In [4] Theorem 2.10 describes the solutions of the functional equation
$$\begin{aligned} D_{s; y}*\varphi (x)=0, \end{aligned}$$
where x, y are in \(N^d\). More exactly we have the following result:
Theorem 12
The non-zero functions \(\varphi {:}\,N^{d}\rightarrow \mathbb {C}\) and \(s{:}\,N^{d}\rightarrow \mathbb {C}\) satisfy the functional equation
$$\begin{aligned} \int _{\mathscr {P}_{d}}\varphi (x+\sigma y)d\omega _d(\sigma )= s(y)\varphi (x) \end{aligned}$$
for each x, y in \(N^d\) if and only if there exists an exponential \(m{:}\,N^{d}\rightarrow \mathbb {C}\) such that \(s=m^{\#}\) and there are complex constants \(A_{0}^{\sigma }\) and symmetric, k-additive functions \(A^{\sigma }_{k}\) such that for each x, y in \(N^d\) we have
$$\begin{aligned} \varphi (x)= \sum _{\sigma \in \mathscr {P}_{d}^{*}}m(\sigma x)\cdot \left( A_{0}^{\sigma } +\sum _{i=1}^{\left| \mathscr {P}_{d}^{0}\right| -1}A_{i}^{\sigma }\left( [x]_{i}\right) \right) , \end{aligned}$$
and
$$\begin{aligned} \sum _{\sigma \in \mathscr {P}_{d}^{0}}A_{k}^{\sigma }\left( [x]_{k-i}, \left[ \xi y\right] _{i}\right) =0 \qquad \left( \xi \in \mathscr {P}_{d}^{*}, 1 \le i\le k\le \left| \mathscr {P}_{d}^{0}\right| -1\right) . \end{aligned}$$
Here \(\mathscr {P}_{d}^{0}= \left\{ \sigma \in \mathscr {P}_{d}\, \vert \, m\circ \sigma =m\right\} \), and \(\mathscr {P}_{d}^{*}\) stands for the quotient group \({\mathscr {P}_{d}}\big /{\mathscr {P}_{d}^{0}}\).
Theorem 13
Let n be a positive integer and \(s{:}\,N^{d}\rightarrow \mathbb {C}\) be a symmetric spherical function. If a symmetric function \(\varphi :N^{d}\rightarrow \mathbb {C}\) satisfies
$$\begin{aligned} D_{s; y_{1},y_2, \ldots , y_{n+1}}*\varphi (x)=0 \end{aligned}$$
(7)
for each \(x, y_{1},y_2 \ldots , y_{n+1}\) in \(N^d\), then \(\varphi \) is a generalized exponential polynomial.
Proof
Let n be a positive integer, \(s{:}\,N^{d}\rightarrow \mathbb {C}\) a symmetric spherical function, and assume that for the mapping \(\varphi {:}\,N^{d}\rightarrow \mathbb {C}\) equation (7) holds for each \(x, y_{1},y_2, \ldots , y_{n+1}\) in N. In view of Theorem 11, there exists an exponential m on \(G^{d}\) such that \(s=m^{\#}\).
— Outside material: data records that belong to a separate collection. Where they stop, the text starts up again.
-- ==== Sys2Proof/Laws/Encoding.lean ====
section
/-! SUPPORT. The command words as numbers: what the encoder's words, the fields and the rows of the opcode map (30_encoding
rules R81, R84) are in terms of `toNat`, so that a proof about encodings is arithmetic. -/

namespace Sys2Proof

/-- Appending a byte below is multiplying by 256 and adding. -/
theorem toNat_append_byte {n : Nat} (x : BitVec n) (b : Byte) : (x ++ b).toNat = x.toNat * 256 + b.toNat := by
  have hb := b.isLt
  rw [BitVec.toNat_append, Nat.shiftLeft_eq, Nat.mul_comm]
  exact (Nat.two_pow_add_eq_or_of_lt hb x.toNat).symm ▸ by omega

theorem encode_enc_toNat (v : Byte) : (encode (.enc v)).toNat = 0x10000000 + v.toNat := by
  have h := toNat_append_byte (0x1#4 ++ 0#20 : BitVec 24) v
  have h0 : (0x1#4 ++ 0#20 : BitVec 24).toNat = 0x100000 := by decide
  rw [h0] at h
  exact h

theorem encode_dec_toNat (b : Byte) : (encode (.dec b)).toNat = 0x20000000 + b.toNat := by
  have h := toNat_append_byte (0x2#4 ++ 0#20 : BitVec 24) b
  have h0 : (0x2#4 ++ 0#20 : BitVec 24).toNat = 0x200000 := by decide
  rw [h0] at h
  exact h

theorem encode_gettime_toNat : (encode .gettime).toNat = 0x30000000 := by decide

theorem encode_settime_toNat (h m s : Byte) :
    (encode (.settime h m s)).toNat = 0x40000000 + h.toNat * 65536 + m.toNat * 256 + s.toNat := by
  have h0 : (0x4#4 ++ 0#4 : Byte).toNat = 0x40 := by decide
  have h1 := toNat_append_byte (0x4#4 ++ 0#4 : Byte) h
  have h2 := toNat_append_byte ((0x4#4 ++ 0#4 : Byte) ++ h : BitVec 16) m
  have h3 := toNat_append_byte (((0x4#4 ++ 0#4 : Byte) ++ h : BitVec 16) ++ m : BitVec 24) s
  have h4 : (encode (.settime h m s)).toNat = ((0x40 * 256 + h.toNat) * 256 + m.toNat) * 256 + s.toNat := by
    rw [h0] at h1
    rw [← h1]
    exact h3.trans (congrArg (· * 256 + s.toNat) h2)
  omega

theorem fieldOp_toNat (w : Word) : (fieldOp w).toNat = w.toNat / 2 ^ 28 := by
  have := w.isLt
  simp only [fieldOp, BitVec.extractLsb'_toNat, Nat.shiftRight_eq_div_pow]
  omega

theorem fieldF0_toNat (w : Word) : (fieldF0 w).toNat = w.toNat % 256 := by
  simp [fieldF0, BitVec.extractLsb'_toNat]

theorem fieldF1_toNat (w : Word) : (fieldF1 w).toNat = w.toNat / 256 % 256 := by
  simp [fieldF1, BitVec.extractLsb'_toNat, Nat.shiftRight_eq_div_pow]

theorem fieldF2_toNat (w : Word) : (fieldF2 w).toNat = w.toNat / 65536 % 256 := by
  simp [fieldF2, BitVec.extractLsb'_toNat, Nat.shiftRight_eq_div_pow]

/-- Masking off the k low bits keeps exactly the number above them. -/
theorem and_highMask_eq_iff (w value : Word) (k : Nat) (hv : value.toNat % 2 ^ k = 0) :
    w &&& (BitVec.allOnes 32 <<< k) = value ↔ w.toNat / 2 ^ k = value.toNat / 2 ^ k := by
  have key : w &&& (BitVec.allOnes 32 <<< k) = (w >>> k) <<< k := by
    apply BitVec.eq_of_getLsbD_eq
    intro i hi
    by_cases h : i < k
    · simp [h]
    · have hk : k + (i - k) = i := by omega
      have hlt : i - k < 32 := by omega
      rw [BitVec.getLsbD_and, BitVec.getLsbD_shiftLeft, BitVec.getLsbD_allOnes, BitVec.getLsbD_shiftLeft,
        BitVec.getLsbD_ushiftRight, hk]
      simp [hi, h, hlt]
  have hw := w.isLt
  have hlt : w.toNat / 2 ^ k * 2 ^ k < 2 ^ 32 := lt_of_le_of_lt (Nat.div_mul_le_self _ _) hw
  have hval := Nat.div_mul_cancel (Nat.dvd_of_mod_eq_zero hv)
  rw [key, ← BitVec.toNat_inj, BitVec.toNat_shiftLeft, BitVec.toNat_ushiftRight, Nat.shiftRight_eq_div_pow,
    Nat.shiftLeft_eq, Nat.mod_eq_of_lt hlt]
  constructor
  · intro h
    have := congrArg (· / 2 ^ k) h
    simpa using this
  · intro h
    rw [h, hval]

theorem rowEnc_selects (w : Word) : rowEnc.selects w = true ↔ w.toNat / 256 = 0x100000 := by
  have hm : (0xFFFFFF00#32 : Word) = BitVec.allOnes 32 <<< 8 := by decide
  have h := and_highMask_eq_iff w 0x10000000#32 8 (by decide)
  rw [← hm] at h
  simpa [OpRow.selects, rowEnc] using h

theorem rowDec_selects (w : Word) : rowDec.selects w = true ↔ w.toNat / 256 = 0x200000 := by
  have hm : (0xFFFFFF00#32 : Word) = BitVec.allOnes 32 <<< 8 := by decide
  have h := and_highMask_eq_iff w 0x20000000#32 8 (by decide)
  rw [← hm] at h
  simpa [OpRow.selects, rowDec] using h

theorem rowGettime_selects (w : Word) : rowGettime.selects w = true ↔ w.toNat = 0x30000000 := by
  have hm : (0xFFFFFFFF#32 : Word) = BitVec.allOnes 32 <<< 0 := by decide
  have h := and_highMask_eq_iff w 0x30000000#32 0 (by decide)
  rw [← hm] at h
  simpa [OpRow.selects, rowGettime] using h

theorem rowSettime_selects (w : Word) : rowSettime.selects w = true ↔ w.toNat / 2 ^ 24 = 0x40 := by
  have hm : (0xFF000000#32 : Word) = BitVec.allOnes 32 <<< 24 := by decide
  have h := and_highMask_eq_iff w 0x40000000#32 24 (by decide)
  rw [← hm] at h
  simpa [OpRow.selects, rowSettime] using h

/-- What a word decodes to, as arithmetic on its number (R85). -/
theorem decode_cases (w : Word) :
    (w.toNat / 256 = 0x100000 ∧ decode w = .instr (.enc (fieldF0 w))) ∨
    (w.toNat / 256 = 0x200000 ∧ decode w = .instr (.dec (fieldF0 w))) ∨
    (w.toNat = 0x30000000 ∧ decode w = .instr .gettime) ∨
    (w.toNat / 2 ^ 24 = 0x40 ∧ decode w = .instr (.settime (fieldF2 w) (fieldF1 w) (fieldF0 w))) ∨
    (w.toNat / 256 ≠ 0x100000 ∧ w.toNat / 256 ≠ 0x200000 ∧ w.toNat ≠ 0x30000000 ∧ w.toNat / 2 ^ 24 ≠ 0x40 ∧
      decode w = .illegal (illegalWhy w)) := by
  have h1 := rowEnc_selects w
  have h2 := rowDec_selects w
  have h3 := rowGettime_selects w
  have h4 := rowSettime_selects w
  unfold decode
  by_cases e1 : rowEnc.selects w = true
  · exact .inl ⟨h1.1 e1, by simp [e1]⟩
  · by_cases e2 : rowDec.selects w = true
    · exact .inr (.inl ⟨h2.1 e2, by simp [e1, e2]⟩)
    · by_cases e3 : rowGettime.selects w = true
      · exact .inr (.inr (.inl ⟨h3.1 e3, by simp [e1, e2, e3]⟩))
      · by_cases e4 : rowSettime.selects w = true
        · exact .inr (.inr (.inr (.inl ⟨h4.1 e4, by simp [e1, e2, e3, e4]⟩)))
        · refine .inr (.inr (.inr (.inr ⟨?_, ?_, ?_, ?_, by simp [e1, e2, e3, e4]⟩)))
          · exact fun h => e1 (h1.2 h)
          · exact fun h => e2 (h2.2 h)
          · exact fun h => e3 (h3.2 h)
          · exact fun h => e4 (h4.2 h)

end Sys2Proof
end

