/-- As `busyAt`, before the first byte of a transaction. -/
def opening (q : SeqState) : State := { busyAt q with rtc := { Rtc.initial with writeOpen := true, firstByte := true } }

/-- `ReadSequenceOpensWithThePointerWrite`, `WriteSequenceOpensWithThePointer`: both clauses of each (q is RD_BEGIN, RD_PTR,
WR_BEGIN, WR_PTR). -/
theorem test_witness_opens (q : SeqState) :
    CoreTurn (opening q) [] ∧ (opening q).env.stalled = false ∧ (opening q).seq = q ∧ (opening q).rtc.firstByte = true :=
  ⟨.inl ⟨rfl, rfl⟩, rfl, rfl, rfl⟩

/-- `UnacknowledgedPointerWriteEndsGettime` and `WriteEndsByItsAcknowledgment`: acknowledged, and not. -/
theorem test_witness_acks :
    CoreTurn (busyAt .rdEnd) [] ∧ CoreTurn (busyAt .wrEnd) [] ∧ (busyAt .wrEnd).env.stalled = false ∧
    answerAck (busyAt .rdEnd) = true ∧
    answerAck { busyAt .rdEnd with env := { Env.initial with acks := [false] } } = false :=
  ⟨.inl ⟨rfl, rfl⟩, .inl ⟨rfl, rfl⟩, rfl, rfl, rfl⟩

/-- `ReadRequestTakesTheCount`: counts 0, 7 and 8. -/
theorem test_witness_counts :
    CoreTurn (busyAt .rdReq) [] ∧ (busyAt .rdReq).env.stalled = false ∧ answerCount 7 (busyAt .rdReq) = 7 ∧
    answerCount 7 { busyAt .rdReq with env := { Env.initial with counts := [0] } } = 0 ∧
    7 < answerCount 7 { busyAt .rdReq with env := { Env.initial with counts := [8] } } :=
  ⟨.inl ⟨rfl, rfl⟩, rfl, rfl, rfl, by decide⟩

/-- `ReceiveKeepsTheFirstThreeBytes`: the first byte, and the last of seven. -/
theorem test_witness_receives :
    CoreTurn { busyAt .rdRecv with rxn := 7#3, rxi := 6#3 } [] ∧ (busyAt .rdRecv).env.stalled = false ∧
    ({ busyAt .rdRecv with rxn := 7#3, rxi := 6#3 } : State).rxi.toNat < 7 ∧
    ({ busyAt .rdRecv with rxn := 1#3 } : State).rxi.toNat < 1 :=
  ⟨.inl ⟨rfl, rfl⟩, rfl, by decide, by decide⟩

/-- `ReadCompletesByValidation`: six bytes, and seven with each field at its boundary. -/
theorem test_witness_completes :
    CoreTurn (readDone 6#3 0#8 0#8 0#8) [] ∧ (readDone 6#3 0#8 0#8 0#8).rxn.toNat < 7 ∧
    CoreTurn (readDone 7#3 0xD9#8 0x59#8 0x23#8) [] ∧ (readDone 7#3 0xD9#8 0x59#8 0x23#8).rxn.toNat = 7 ∧
    (readDone 7#3 0xD9#8 0x59#8 0x23#8).hourMode = .h24 ∧
    (after (step (readDone 7#3 0xD9#8 0x59#8 0x23#8))).map (·.statusPort) = some 0x0201#16 ∧
    (after (step (readDone 7#3 0x60#8 0x60#8 0x24#8))).map (·.statusPort) = some 0x0073#16 :=
  ⟨.inl ⟨rfl, rfl⟩, by decide, .inl ⟨rfl, rfl⟩, by decide, rfl, by decide, by decide⟩

/-- `ClockHaltBitDoesNotMatter` and `ReadResultIgnoresOldRegisters`: two states that differ in TOD. -/
theorem test_witness_two_reads :
    (readDone 7#3 0x42#8 0x06#8 0x06#8).seq = .rdFin ∧ (readDone 7#3 0x42#8 0x06#8 0x06#8).hourMode = .h24 ∧
    (after (sequencerStep (readDone 7#3 0x42#8 0x06#8 0x06#8))).map (·.code) = some .ok ∧
    (after (sequencerStep { readDone 7#3 0x42#8 0x06#8 0x06#8 with todS := 9#8 })).map (·.code) = some .ok := by decide

/-- `FullReadTakesThirteenSteps` and `GettimeEndsForEveryEnvironment`. -/
theorem test_witness_full_read :
    (idleWith [.command 0x30000000#32]).seq = .idle ∧ (idleWith [.command 0x30000000#32]).hourMode = .h24 ∧
    (idleWith [.command 0x30000000#32]).env.stalled = false ∧
    (idleWith [.command 0x30000000#32]).events = [.command 0x30000000#32] ∧
    (idleWith [.command 0x30000000#32]).env.acks = true :: [] ∧
    (idleWith [.command 0x30000000#32]).env.counts = 7 :: [] ∧
    (idleWith [.command 0x30000000#32]).env.bytes
      = 0x30#8 :: 0x06#8 :: 0x06#8 :: 0x00#8 :: 0x00#8 :: 0x00#8 :: 0x00#8 :: [] ∧
    (∀ n ∈ (idleWith [.command 0x30000000#32]).env.counts, n ≤ 7) := by decide
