-- ==== Sys2Proof/Word.lean ====
section
/-! DEFINITION. The byte and the byte list of the block (spec/00_scope.md R8, R9): the spec's bit quantities are bytes and
7-bit values, and every buffer is a finite list of bytes indexed from 0. -/

namespace Sys2Proof

/-- R8: "A *byte* is 8 bits, value 0 to 255." -/
abbrev Byte := BitVec 8

/-- R8: a 7-bit value is a byte whose bit 7 is 0; where the spec types a register or a field as 7 bits wide, this is its type. -/
abbrev Seven := BitVec 7

/-- R9, R61: a buffer is a finite list of bytes indexed from 0. -/
abbrev Bytes := List Byte

/-- R25, D47: a name is a list of characters, "each character one byte, kept as received". -/
abbrev Text := List Byte

end Sys2Proof
end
On computing the symmetric modified differences, Eq. (7) implies that the function \(\varphi \) has to fulfill
$$\begin{aligned}&\sum _{i=0}^{n+1}\sum _{1\le j_{1}< \cdots < j_{l}\le n+1}(-1)^{j_{1}+\cdots +j_{l}} s\left( y_{j_{1}}\right) \cdot s\left( y_{j_2}\right) \cdots s\left( y_{j_{l}}\right) \nonumber \\&\quad \cdot \,\sum _{\sigma _{1}\in \mathscr {P}_{d}}\cdots \sum _{\sigma _{j+1}\in \mathscr {P}_{d}} \varphi \left( x+\varepsilon _{1}\sigma _{1}\left( y_{1}\right) +\varepsilon _{2}\sigma _{2}\left( y_{2}\right) +\cdots +\varepsilon _{j+1}\sigma _{j+1}(y_{j+1})\right) =0\nonumber \\ \end{aligned}$$
(8)
for all \(x, y_{1}, y_2,\ldots , y_{n+1}\) in \(N^{d}\), where in each summand \(\varepsilon _{i}\) in \(\{0, 1\}\) depends on whether i does or does not belong to the set \(\left\{ j_{1}, j_2,\ldots , j_{l}\right\} \). Using this equation, our point is to apply different substitutions for the variables \(x, y_{1}, y_2,\ldots , y_{n+1}\) in \(N^d\) to arrive at the conclusion that the mapping
$$\begin{aligned} \left( x_{1},x_2, \ldots , x_{n+2}\right) \longmapsto \varphi \circ \pi _{1}\left( x_{1}+x_2+\cdots +x_{n+2}\right) \end{aligned}$$
is decomposable, and then we apply Theorem 10.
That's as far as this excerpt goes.